The April 2021 Issue of Diseases of the Colon and Rectum Journal is out! Find out what’s new

Editor-in-Chief’s top reasons to read the April 2021 issue.

 

As told by the authors themselves in less than 5 minutes, listen to their video abstracts as they point out their discoveries!

 

Transanal Total Mesorectal Excision in Mid-Low Rectal Cancer: Evaluation of the Learning Curve and Comparison of Short-term Results With Standard Laparoscopic Total Mesorectal Excision
Carefully performed study evaluating the taTME learning curve and comparison with lap TME – read it today in #DCRJournal!

 

Persistent High Rate of Positive Margins and Postoperative Complications After Surgery for cT4 Rectal Cancer at a National Level

Large population-based study of pts undergoing surgery for cT4 rectal cancer.

 

Size Criteria Is Not Sufficient in Selecting Patients for Local Excision Versus Radical Excision for Rectal Neuroendocrine Tumors >2 cm: A National Cancer Database Analysis

NCDB study evaluating local excision vs radical surgery for > 2 cm rectal NET.

 

Adverse Oncologic Outcomes of Adenocarcinoma of the Anal Canal in Patients With Crohn’s Disease
Significantly poorer oncologic outcomes were confirmed in Crohn’s disease–associated patients with large tumors. Thus, it is important to perform careful surveillance of anal lesions in patients with Crohn’s disease while taking these facts into consideration.

 

Long-term Follow-up, Patient Satisfaction, and Quality of Life for Patients With Kock’s Continent Ileostomy

Despite large numbers of complications, patients are generally satisfied with their continent ileostomies, and their quality of life is comparable to the general population. 

 

The Role of Autologous Flap Reconstruction in Patients with Crohn’s Disease Undergoing Abdominoperineal Resection 

In select patients who have severe perianal fistulizing Crohn’s disease, there may be a benefit to immediate flap reconstruction after abdominoperineal resection to lower postoperative wound care burden without significant intraoperative or postoperative risk. In addition, flap reconstruction may lead to lower postoperative pain.

 

Intersphincteric Exploration With Ligation of Intersphincteric Fistula Tract or Attempted Closure of Internal Opening for Acute Anorectal Abscesses

Fistula tract formation was found in most cases of acute anorectal abscesses. Definitive surgery using this strategy provides promising results. 

 

Modification of Parks Classification of Cryptoglandular Anal Fistula
Inclusion of predictors of poor outcome into the modified classification helped differentiate simple and complex fistulas within each stage and between the different stages, which can help in assessment and decision making for anal fistula. 

  

Assessing the Reliability and Positive Predictive Value of p16 as a Surrogate for Human Papillomavirus-Mediated E6/7 mRNA Expression in Squamous Cell Carcinoma of the Anal Canal

In this study, the clinically prevalent method of p16 immunohistochemistry showed excellent concordance with the standard of E6/7 mRNA expression and demonstrated its potential to serve as a surrogate for identifying human papillomavirus-induced squamous cell carcinoma of the anal canal. 

  

Randomized Pilot Study: Anal Inserts Versus Percutaneous Tibial Nerve Stimulation in Patients With Fecal Incontinence
Both anal insert and percutaneous tibial nerve stimulation improved the symptoms of fecal incontinence after 3 months of treatment. The insert device appeared to be more effective than percutaneous tibial nerve stimulation.

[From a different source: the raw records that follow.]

-- ==== Sys2Proof/Machine/Queues.lean ====
section
/-! DEFINITION. Queues (R340, R341, R398 to R400): when a command begins, how it completes, and the kill of a
context (R373). -/

namespace Sys2Proof.Machine

/-! ## Command messages (R398) -/

def cmdOp (c : BitVec 512) : Nat := nbits c.toNat 0 8
/-- CMPL, OVERLAP, CMSG. -/
def cmdReports (c : BitVec 512) : Bool := nbits c.toNat 8 1 == 1
def cmdOverlap (c : BitVec 512) : Bool := nbits c.toNat 9 1 == 1
def cmdByMessage (c : BitVec 512) : Bool := nbits c.toNat 10 1 == 1
def cmdAddr (c : BitVec 512) : Nat := nbits c.toNat 64 64
/-- Argument A0 to A3. -/
def cmdArg (c : BitVec 512) (i : Nat) : Nat := nbits c.toNat (128 + 64 * i) 64

/-- The arguments that an OP does not use. -/
def cmdUnused (c : BitVec 512) : List Nat :=
  match cmdOp c with
  | 1 => [cmdArg c 1, cmdArg c 2, cmdArg c 3]
  | 2 => [cmdArg c 3]
  | 3 => [cmdArg c 2, cmdArg c 3]
  | 4 => [nbits (cmdArg c 2) 2 30, cmdArg c 3]
  | 5 => nbits (cmdArg c 0) 3 61 :: (if cmdArg c 0 = 4 then [nbits (cmdArg c 3) 8 56] else [cmdArg c 1, cmdArg c 2, cmdArg c 3])
  | _ => []

/-- The lowest code under which a command is malformed (R400): 1 reserved OP, 2 reserved field or value, 3
misaligned address. -/
def malformedCode (c : BitVec 512) : Option Nat :=
  let op := cmdOp c
  if op = 0 ∨ 5 < op then some 1
  else if nbits c.toNat 11 21 ≠ 0 ∨ nbits c.toNat 384 128 ≠ 0 ∨ (cmdUnused c).any (· != 0)
      ∨ (op = 4 ∧ cmdArg c 2 % 4 = 3) ∨ (op = 5 ∧ 4 < cmdArg c 0) then some 2
  else if cmdAddr c % 16 ≠ 0 ∨ ((op = 3 ∨ op = 4) ∧ cmdArg c 0 % 8 ≠ 0) then some 3
  else none

/-! ## Completions (R400) -/

/-- The completion record. -/
def completionRecord (q : Nat) (c : BitVec 512) (cls code detail : Nat) : BitVec 128 :=
  BitVec.ofNat 128 (nbits c.toNat 32 32 + 2 ^ 32 * (q % 256) + 2 ^ 40 * cmdOp c + 2 ^ 48 * cls + 2 ^ 56 * (code % 256)
    + 2 ^ 64 * (detail % 2 ^ 64))

/-- A command completes: with CMPL set its record leaves as a message or as a write to CPLADDR. -/
def State.complete (s : State) (q : Nat) (c : BitVec 512) (cls code detail : Nat) : State :=
  if cmdReports c then
    let r := completionRecord q c cls code detail
    s.emit (if cmdByMessage c then .completion q r else .hostWrite q (BitVec.ofNat 64 (cmdAddr c)) r)
  else s

/-! ## When a command begins (R340, R341, R399) -/

/-- The queue takes commands: it is enabled, its partition runs, and its PART is that of the context table
(R340, R365). -/
def State.queueOn (s : State) (q : Nat) : Bool :=
  s.qEn q && s.qClass q != 3 && s.ctxPart (s.qAsid q) == s.qPart q && s.partEn (s.qPart q)

/-- Launches of the queue in progress, those of graph nodes apart. -/
def State.running (s : State) (q : Nat) : List Launch := s.launches.filter (fun l => l.queue == q && l.node.isNone)

/-- A launch has teams, or its root, still to place. -/
def Launch.unplaced (l : Launch) : Bool :=
  l.begun.isNone || decide (l.nextTeam < l.teams) || !l.again.isEmpty

/-- The queue's next command, if it may begin now: no earlier command is in progress, but for a launch with
OVERLAP once the launches before it have no unplaced team, and for a migration of the launch in progress. -/
def State.nextCommand (s : State) (q : Nat) : Option (BitVec 512) :=
  match (s.queue q).cmds with
  | [] => none
  | c :: _ =>
    let rs := s.running q
    if s.queueOn q && (s.queue q).busy.isNone
        && (rs.isEmpty || (cmdOp c == 1 && cmdOverlap c && rs.all (fun l => !l.unplaced))
            || (cmdOp c == 5 && cmdArg c 0 == 4)) then some c
    else none

/-- The command is taken from its queue. -/
def State.popCommand (s : State) (q : Nat) : State := s.updQueue q (fun x => { x with cmds := x.cmds.tail })

/-- Take the next command if it is well-formed, of this OP and acceptable to `want`: on a context that is not
live it completes in error (R399), else `k` has its effect. Commands other than context control wait while the
context is suspended. -/
def State.takeCommand (s : State) (q op : Nat) (want : BitVec 512 → Bool) (k : BitVec 512 → State → State) : State :=
  match s.nextCommand q with
  | none => s
  | some c =>
    if cmdOp c != op || (malformedCode c).isSome || !want c then s
    else match s.ctx? (s.qAsid q) with
      | none => if op = 5 ∧ cmdArg c 0 = 0 then k c (s.popCommand q) else (s.popCommand q).complete q c 5 0 0
      | some x => if x.suspended ∧ op ≠ 5 then s else k c (s.popCommand q)

/-- `MALFORMED_COMMAND` (R400): it does nothing else. -/
def execMalformedCommand (q : Nat) (s : State) : Host.Outcome State Fault Refusal :=
  .next (match s.nextCommand q with
    | none => s
    | some c => match malformedCode c with
      | none => s
      | some code => (s.popCommand q).complete q c 6 code 0)

/-! ## The kill of a context (R373) -/

/-- A bead left by a killed context. -/
def Bead.clearedOf (b : Bead) (asid : Nat) : Bead :=
  if b.occ = some asid then
    { b with occ := none, quire := [], reqs := [], spillFrom := none, exhFrom := none, bins := [], stop := none,
             gapOf := none, gate := [] }
  else { b with quire := b.quire.filter (fun r => r.asid != asid), bins := b.bins.filter (fun x => x.asid != asid)
                gapOf := if b.gapOf = some asid then none else b.gapOf }

/-- Everything of a context is discarded, and it is no longer live. -/
def State.discardContext (s : State) (asid : Nat) : State :=
  let gids := (s.allGroups.filter (fun g => g.gid != 0 && g.asid == asid)).map (·.gid)
  let s1 := gids.foldl State.killGroup s
  let ops := (s1.engOps.filter (fun o => o.asid == asid)).map (·.oid)
  let stored := (s1.saved.filter (fun x => x.asid == asid)).flatMap (fun x => x.groups.map (·.gid))
  { s1 with
    grp := if s1.grp.gid ≠ 0 ∧ s1.grp.asid = asid then {} else s1.grp
    groups := s1.groups.filter (fun g => g.gid == 0 || g.asid != asid)
    teams := s1.teams.filter (fun t => t.asid != asid)
    launches := s1.launches.filter (fun l => l.asid != asid)
    segs := s1.segs.filter (fun x => x.asid != asid)
    conds := s1.conds.map (fun (k : Nat × Cond) => if k.2.live && k.2.asid == asid then (k.1, { gen := nextGen k.2.gen }) else k)
    engOps := s1.engOps.filter (fun o => o.asid != asid)
    posted := s1.posted.filter (fun p => p.asid != asid)
    parents := s1.parents.filter (fun p => p.asid != asid)
    pool := s1.pool.filter (fun p => p.asid != asid)
    saved := s1.saved.filter (fun x => x.asid != asid)
    ctxs := SMap.del s1.ctxs asid
    beads := s1.beads.map (fun (b : Nat × Bead) => (b.1, b.2.clearedOf asid))
    parts := s1.parts.map (fun (p : Nat × Part) => (p.1, stored.foldl (fun p g => p.detach (.group g))
      (ops.foldl (fun p o => p.detach (.op o)) p.2))) }

/-- Commands of a queue in flight and not begun. -/
def State.commandsOf (s : State) (q : Nat) : List (BitVec 512) :=
  (s.running q).map (·.cmd) ++ (s.queue q).busy.toList ++ (s.queue q).cmds

/-- The queues of a context. -/
def State.queuesOf (s : State) (asid : Nat) : List Nat := (List.range 256).filter (fun q => s.qAsid q == asid)

/-- Kill a context (R373): its queues report a context fault for every command in flight or not begun, with
the CAUSE and SEQ of the fault record (R400). -/
def State.killContext (s : State) (asid cause seq : Nat) : State :=
  let qs := s.queuesOf asid
  let lost := qs.flatMap (fun q => (s.commandsOf q).map (fun c => (q, c)))
  let s1 := qs.foldl (fun t q => t.updQueue q (fun x => { x with cmds := [], busy := none, waitUntil := none }))
    (s.discardContext asid)
  lost.foldl (fun t x => t.complete x.1 x.2 3 cause seq) s1

end Sys2Proof.Machine
end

Larger studies are needed to investigate this further. 

 

Effect of Deep Versus Moderate Neuromuscular Block on Pain After Laparoscopic Colorectal Surgery: A Randomized Clinical Trial
Deep neuromuscular block resulted in better pain relief and lower opioid consumption and use of rescue analgesics after laparoscopic colorectal surgery. Deep neuromuscular block was associated with less postoperative nausea and vomiting and facilitated the use of lower intra-abdominal pressure in laparoscopic surgery.  

 

Risk of Postoperative Venous Thromboembolism After Surgery for Colorectal Malignancy: A Systematic Review and Meta-analysis

The incidence of venous thromboembolism following colorectal cancer resection is high and remains so more than 1 month after surgery. There is clear disparity between the incidence of venous thromboembolism after colorectal cancer surgery by global region. More robust population studies are required to further investigate these geographical differences to determine valid regional incidence rates of venous thromboembolism following colorectal cancer resection.